**WHAT YOU NEED TO DO:**
Whenever a line below includes the string "slice", show it.

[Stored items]

━━━━━━━━━━━━━━━━

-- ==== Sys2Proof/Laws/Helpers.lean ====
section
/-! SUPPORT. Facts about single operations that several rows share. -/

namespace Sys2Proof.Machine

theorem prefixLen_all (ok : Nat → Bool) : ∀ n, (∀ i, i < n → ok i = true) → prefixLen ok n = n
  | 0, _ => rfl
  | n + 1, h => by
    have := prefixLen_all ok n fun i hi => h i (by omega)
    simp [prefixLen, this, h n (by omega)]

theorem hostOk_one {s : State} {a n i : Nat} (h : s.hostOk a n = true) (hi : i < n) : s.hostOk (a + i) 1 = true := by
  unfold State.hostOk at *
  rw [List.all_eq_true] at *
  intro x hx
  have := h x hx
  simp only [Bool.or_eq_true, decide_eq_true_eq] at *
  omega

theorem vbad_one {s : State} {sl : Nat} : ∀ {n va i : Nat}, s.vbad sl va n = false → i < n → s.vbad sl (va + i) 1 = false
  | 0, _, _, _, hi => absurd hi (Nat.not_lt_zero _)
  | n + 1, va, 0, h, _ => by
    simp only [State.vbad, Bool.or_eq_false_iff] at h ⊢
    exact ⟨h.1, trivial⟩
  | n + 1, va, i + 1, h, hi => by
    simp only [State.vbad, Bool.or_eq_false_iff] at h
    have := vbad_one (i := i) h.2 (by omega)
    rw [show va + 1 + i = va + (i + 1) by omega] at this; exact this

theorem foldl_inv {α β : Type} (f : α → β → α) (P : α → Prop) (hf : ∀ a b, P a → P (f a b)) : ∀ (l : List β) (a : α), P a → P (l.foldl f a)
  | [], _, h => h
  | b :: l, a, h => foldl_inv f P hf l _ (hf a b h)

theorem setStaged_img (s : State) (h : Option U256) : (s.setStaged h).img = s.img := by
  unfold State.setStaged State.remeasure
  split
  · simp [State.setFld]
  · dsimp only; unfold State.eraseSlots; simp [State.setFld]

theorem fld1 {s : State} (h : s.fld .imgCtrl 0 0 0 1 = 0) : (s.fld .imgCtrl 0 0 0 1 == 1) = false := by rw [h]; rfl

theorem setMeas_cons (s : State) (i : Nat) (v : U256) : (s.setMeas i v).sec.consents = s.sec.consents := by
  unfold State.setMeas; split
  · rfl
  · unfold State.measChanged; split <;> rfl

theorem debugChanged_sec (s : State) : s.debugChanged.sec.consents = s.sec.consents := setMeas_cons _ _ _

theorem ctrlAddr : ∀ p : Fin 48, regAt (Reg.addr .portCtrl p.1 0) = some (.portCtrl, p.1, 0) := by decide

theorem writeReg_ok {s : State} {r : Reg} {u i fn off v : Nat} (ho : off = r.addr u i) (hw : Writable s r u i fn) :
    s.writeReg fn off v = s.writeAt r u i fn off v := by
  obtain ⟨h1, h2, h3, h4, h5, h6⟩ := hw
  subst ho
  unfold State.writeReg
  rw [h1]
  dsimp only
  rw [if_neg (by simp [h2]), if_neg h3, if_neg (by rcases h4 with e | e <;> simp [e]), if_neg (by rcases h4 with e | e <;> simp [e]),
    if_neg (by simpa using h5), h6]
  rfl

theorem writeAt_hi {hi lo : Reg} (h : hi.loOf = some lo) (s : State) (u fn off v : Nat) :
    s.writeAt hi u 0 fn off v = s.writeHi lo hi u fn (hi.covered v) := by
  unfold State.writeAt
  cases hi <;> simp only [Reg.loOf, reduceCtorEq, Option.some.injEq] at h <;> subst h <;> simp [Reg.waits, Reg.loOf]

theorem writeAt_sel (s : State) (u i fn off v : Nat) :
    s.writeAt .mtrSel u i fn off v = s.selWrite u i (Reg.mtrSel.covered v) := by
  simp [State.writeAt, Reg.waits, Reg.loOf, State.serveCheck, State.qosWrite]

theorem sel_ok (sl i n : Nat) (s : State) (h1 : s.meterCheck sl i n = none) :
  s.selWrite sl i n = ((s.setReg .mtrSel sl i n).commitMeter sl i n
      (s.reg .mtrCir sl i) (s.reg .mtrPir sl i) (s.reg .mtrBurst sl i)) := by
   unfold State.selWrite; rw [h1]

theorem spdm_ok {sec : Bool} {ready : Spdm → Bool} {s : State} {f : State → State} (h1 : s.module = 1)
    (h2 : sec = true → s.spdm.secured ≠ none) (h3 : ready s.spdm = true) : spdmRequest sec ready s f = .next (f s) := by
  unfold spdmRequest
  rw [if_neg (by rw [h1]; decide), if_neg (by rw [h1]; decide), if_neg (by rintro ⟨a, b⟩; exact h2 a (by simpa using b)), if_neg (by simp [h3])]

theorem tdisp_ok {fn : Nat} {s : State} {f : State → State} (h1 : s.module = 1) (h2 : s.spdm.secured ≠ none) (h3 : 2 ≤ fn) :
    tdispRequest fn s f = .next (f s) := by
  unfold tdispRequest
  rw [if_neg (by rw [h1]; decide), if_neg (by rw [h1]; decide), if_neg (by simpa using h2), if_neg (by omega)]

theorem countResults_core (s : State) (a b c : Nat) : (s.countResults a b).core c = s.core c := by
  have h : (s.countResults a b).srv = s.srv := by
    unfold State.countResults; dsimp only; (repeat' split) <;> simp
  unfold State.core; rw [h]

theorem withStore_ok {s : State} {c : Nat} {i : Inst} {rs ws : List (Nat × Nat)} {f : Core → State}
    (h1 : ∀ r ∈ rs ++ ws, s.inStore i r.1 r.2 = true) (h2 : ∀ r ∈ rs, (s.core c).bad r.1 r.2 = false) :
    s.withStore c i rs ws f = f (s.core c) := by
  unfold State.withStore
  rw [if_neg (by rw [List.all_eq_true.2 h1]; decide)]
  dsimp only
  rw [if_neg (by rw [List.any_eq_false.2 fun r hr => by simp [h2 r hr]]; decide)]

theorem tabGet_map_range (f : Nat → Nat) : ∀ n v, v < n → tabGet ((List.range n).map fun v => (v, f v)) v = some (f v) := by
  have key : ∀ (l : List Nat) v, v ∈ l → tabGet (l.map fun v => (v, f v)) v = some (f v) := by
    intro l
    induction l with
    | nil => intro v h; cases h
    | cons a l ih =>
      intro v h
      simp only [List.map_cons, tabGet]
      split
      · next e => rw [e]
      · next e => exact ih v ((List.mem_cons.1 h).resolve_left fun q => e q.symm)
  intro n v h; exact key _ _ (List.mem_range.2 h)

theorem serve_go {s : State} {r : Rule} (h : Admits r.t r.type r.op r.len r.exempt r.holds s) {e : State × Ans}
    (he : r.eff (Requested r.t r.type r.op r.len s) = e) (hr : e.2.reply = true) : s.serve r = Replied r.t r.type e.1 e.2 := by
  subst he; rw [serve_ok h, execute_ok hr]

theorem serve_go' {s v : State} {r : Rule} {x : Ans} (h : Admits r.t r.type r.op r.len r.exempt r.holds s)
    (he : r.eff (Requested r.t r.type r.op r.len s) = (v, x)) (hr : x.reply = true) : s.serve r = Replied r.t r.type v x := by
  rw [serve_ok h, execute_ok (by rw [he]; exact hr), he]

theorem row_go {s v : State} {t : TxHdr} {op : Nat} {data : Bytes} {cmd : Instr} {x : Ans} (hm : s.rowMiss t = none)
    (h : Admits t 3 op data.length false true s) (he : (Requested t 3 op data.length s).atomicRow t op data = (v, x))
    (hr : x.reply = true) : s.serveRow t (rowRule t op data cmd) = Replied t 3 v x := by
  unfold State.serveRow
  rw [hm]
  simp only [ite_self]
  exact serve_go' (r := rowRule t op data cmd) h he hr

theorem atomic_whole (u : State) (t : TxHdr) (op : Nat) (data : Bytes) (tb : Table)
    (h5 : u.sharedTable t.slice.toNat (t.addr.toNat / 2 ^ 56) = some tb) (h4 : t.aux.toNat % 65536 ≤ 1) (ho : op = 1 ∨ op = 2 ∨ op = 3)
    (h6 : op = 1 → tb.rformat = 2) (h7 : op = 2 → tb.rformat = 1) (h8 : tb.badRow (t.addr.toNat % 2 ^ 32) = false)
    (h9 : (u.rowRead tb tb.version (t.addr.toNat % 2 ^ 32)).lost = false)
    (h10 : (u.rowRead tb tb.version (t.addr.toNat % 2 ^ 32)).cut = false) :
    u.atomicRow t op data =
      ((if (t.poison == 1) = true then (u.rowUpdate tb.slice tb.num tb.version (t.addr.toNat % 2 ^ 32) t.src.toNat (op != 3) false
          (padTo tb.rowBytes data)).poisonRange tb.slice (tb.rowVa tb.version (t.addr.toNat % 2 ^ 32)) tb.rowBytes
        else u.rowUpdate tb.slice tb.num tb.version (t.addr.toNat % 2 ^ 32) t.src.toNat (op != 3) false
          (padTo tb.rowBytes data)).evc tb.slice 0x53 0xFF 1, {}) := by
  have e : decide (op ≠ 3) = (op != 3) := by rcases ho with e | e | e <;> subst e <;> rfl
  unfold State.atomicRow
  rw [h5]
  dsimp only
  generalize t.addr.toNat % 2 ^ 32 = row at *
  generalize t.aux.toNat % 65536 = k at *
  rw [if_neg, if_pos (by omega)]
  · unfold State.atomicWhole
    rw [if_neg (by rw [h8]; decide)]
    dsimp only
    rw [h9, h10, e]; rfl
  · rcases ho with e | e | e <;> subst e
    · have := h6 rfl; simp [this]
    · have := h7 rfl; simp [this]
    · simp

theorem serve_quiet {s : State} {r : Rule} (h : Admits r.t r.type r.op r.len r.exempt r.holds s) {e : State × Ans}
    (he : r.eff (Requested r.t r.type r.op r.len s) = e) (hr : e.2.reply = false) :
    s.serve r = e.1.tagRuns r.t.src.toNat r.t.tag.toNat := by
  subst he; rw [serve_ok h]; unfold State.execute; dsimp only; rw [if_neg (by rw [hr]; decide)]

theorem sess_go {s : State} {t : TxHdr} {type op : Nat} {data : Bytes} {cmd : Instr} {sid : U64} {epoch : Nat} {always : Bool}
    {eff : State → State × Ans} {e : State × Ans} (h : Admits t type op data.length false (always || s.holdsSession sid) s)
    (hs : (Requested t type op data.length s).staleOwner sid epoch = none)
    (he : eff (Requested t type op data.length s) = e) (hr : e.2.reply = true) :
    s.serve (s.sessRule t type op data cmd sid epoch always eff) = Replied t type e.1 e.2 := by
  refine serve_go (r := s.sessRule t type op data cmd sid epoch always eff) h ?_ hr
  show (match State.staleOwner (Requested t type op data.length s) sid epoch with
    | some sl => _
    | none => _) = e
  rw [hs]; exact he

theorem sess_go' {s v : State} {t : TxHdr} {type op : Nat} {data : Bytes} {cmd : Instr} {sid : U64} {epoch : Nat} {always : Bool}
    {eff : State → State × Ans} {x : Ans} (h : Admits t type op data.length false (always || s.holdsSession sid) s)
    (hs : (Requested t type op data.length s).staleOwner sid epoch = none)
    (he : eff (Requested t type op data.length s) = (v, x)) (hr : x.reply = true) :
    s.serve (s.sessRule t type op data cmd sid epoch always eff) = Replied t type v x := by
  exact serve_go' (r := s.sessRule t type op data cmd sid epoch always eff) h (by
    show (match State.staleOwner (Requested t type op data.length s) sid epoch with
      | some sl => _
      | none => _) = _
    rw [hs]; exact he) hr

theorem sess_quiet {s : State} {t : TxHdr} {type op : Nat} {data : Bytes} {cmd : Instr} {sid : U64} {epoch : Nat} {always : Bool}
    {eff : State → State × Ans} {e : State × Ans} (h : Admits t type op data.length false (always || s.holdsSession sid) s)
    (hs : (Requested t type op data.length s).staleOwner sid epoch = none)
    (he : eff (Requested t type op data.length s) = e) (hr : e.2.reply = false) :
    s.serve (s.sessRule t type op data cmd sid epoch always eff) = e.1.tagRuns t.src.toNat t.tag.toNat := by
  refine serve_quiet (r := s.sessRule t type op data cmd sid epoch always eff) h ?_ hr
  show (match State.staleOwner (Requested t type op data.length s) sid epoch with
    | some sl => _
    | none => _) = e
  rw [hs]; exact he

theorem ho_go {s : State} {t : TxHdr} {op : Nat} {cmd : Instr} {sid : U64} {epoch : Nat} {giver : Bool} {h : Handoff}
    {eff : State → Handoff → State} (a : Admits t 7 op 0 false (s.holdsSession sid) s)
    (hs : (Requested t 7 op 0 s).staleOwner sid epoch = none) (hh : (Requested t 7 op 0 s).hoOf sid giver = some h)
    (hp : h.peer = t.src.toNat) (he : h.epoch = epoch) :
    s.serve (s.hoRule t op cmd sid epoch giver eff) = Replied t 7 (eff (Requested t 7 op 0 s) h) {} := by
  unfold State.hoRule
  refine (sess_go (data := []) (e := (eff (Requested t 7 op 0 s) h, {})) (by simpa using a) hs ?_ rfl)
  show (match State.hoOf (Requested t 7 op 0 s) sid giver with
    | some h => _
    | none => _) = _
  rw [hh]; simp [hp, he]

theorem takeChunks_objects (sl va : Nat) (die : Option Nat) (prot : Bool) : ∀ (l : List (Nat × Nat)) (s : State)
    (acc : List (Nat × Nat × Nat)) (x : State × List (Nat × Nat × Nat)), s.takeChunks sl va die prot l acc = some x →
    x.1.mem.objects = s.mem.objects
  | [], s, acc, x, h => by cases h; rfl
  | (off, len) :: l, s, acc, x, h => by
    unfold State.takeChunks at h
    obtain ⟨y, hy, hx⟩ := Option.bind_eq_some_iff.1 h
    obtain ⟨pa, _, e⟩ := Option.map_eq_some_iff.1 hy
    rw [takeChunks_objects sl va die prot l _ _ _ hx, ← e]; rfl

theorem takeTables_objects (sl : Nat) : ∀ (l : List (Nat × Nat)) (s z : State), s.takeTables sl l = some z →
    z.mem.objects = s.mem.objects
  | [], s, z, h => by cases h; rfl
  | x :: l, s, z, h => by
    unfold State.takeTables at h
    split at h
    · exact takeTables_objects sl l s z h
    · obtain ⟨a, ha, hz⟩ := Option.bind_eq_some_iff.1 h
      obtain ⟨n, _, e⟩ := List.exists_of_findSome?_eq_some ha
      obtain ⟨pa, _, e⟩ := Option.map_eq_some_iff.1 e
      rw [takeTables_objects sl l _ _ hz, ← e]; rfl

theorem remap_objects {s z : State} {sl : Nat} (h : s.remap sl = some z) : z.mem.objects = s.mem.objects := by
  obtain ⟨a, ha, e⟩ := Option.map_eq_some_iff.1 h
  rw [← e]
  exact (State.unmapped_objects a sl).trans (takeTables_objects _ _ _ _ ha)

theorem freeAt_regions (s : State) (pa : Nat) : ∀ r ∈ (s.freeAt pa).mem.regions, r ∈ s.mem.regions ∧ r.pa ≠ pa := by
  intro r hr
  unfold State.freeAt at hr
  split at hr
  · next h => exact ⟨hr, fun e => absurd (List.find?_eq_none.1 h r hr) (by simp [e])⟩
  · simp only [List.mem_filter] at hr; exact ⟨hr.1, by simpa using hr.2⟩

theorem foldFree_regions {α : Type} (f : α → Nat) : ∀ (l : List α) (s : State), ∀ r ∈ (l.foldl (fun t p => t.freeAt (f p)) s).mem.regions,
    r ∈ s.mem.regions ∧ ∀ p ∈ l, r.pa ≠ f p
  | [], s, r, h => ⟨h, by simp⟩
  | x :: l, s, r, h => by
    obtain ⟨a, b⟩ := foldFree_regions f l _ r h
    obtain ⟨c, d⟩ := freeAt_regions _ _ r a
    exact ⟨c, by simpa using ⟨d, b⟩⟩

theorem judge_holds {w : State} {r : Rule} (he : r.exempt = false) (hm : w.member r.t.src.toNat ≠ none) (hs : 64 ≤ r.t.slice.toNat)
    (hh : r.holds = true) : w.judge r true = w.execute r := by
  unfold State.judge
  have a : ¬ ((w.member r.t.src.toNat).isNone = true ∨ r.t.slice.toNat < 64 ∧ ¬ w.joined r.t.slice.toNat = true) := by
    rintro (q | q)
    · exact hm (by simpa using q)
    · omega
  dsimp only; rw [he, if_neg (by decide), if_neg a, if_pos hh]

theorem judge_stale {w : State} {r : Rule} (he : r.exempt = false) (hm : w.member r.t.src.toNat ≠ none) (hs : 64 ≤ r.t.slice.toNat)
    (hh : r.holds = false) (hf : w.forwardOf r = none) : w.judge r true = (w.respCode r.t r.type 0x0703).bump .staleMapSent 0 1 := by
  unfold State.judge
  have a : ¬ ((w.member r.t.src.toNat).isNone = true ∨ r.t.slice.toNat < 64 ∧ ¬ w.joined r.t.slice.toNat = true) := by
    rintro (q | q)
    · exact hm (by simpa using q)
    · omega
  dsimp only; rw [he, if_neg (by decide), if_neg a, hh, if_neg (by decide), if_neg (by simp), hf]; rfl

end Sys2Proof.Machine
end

━━━━━━━━━━━━━━━━

**RESPONSE:**
    (h5 : u.sharedTable t.slice.toNat (t.addr.toNat / 2 ^ 56) = some tb) (h4 : t.aux.toNat % 65536 ≤ 1) (ho : op = 1 ∨ op = 2 ∨ op = 3)
      ((if (t.poison == 1) = true then (u.rowUpdate tb.slice tb.num tb.version (t.addr.toNat % 2 ^ 32) t.src.toNat (op != 3) false
          (padTo tb.rowBytes data)).poisonRange tb.slice (tb.rowVa tb.version (t.addr.toNat % 2 ^ 32)) tb.rowBytes
        else u.rowUpdate tb.slice tb.num tb.version (t.addr.toNat % 2 ^ 32) t.src.toNat (op != 3) false
          (padTo tb.rowBytes data)).evc tb.slice 0x53 0xFF 1, {}) := by
theorem judge_holds {w : State} {r : Rule} (he : r.exempt = false) (hm : w.member r.t.src.toNat ≠ none) (hs : 64 ≤ r.t.slice.toNat)
  have a : ¬ ((w.member r.t.src.toNat).isNone = true ∨ r.t.slice.toNat < 64 ∧ ¬ w.joined r.t.slice.toNat = true) := by
theorem judge_stale {w : State} {r : Rule} (he : r.exempt = false) (hm : w.member r.t.src.toNat ≠ none) (hs : 64 ≤ r.t.slice.toNat)
  have a : ¬ ((w.member r.t.src.toNat).isNone = true ∨ r.t.slice.toNat < 64 ∧ ¬ w.joined r.t.slice.toNat = true) := by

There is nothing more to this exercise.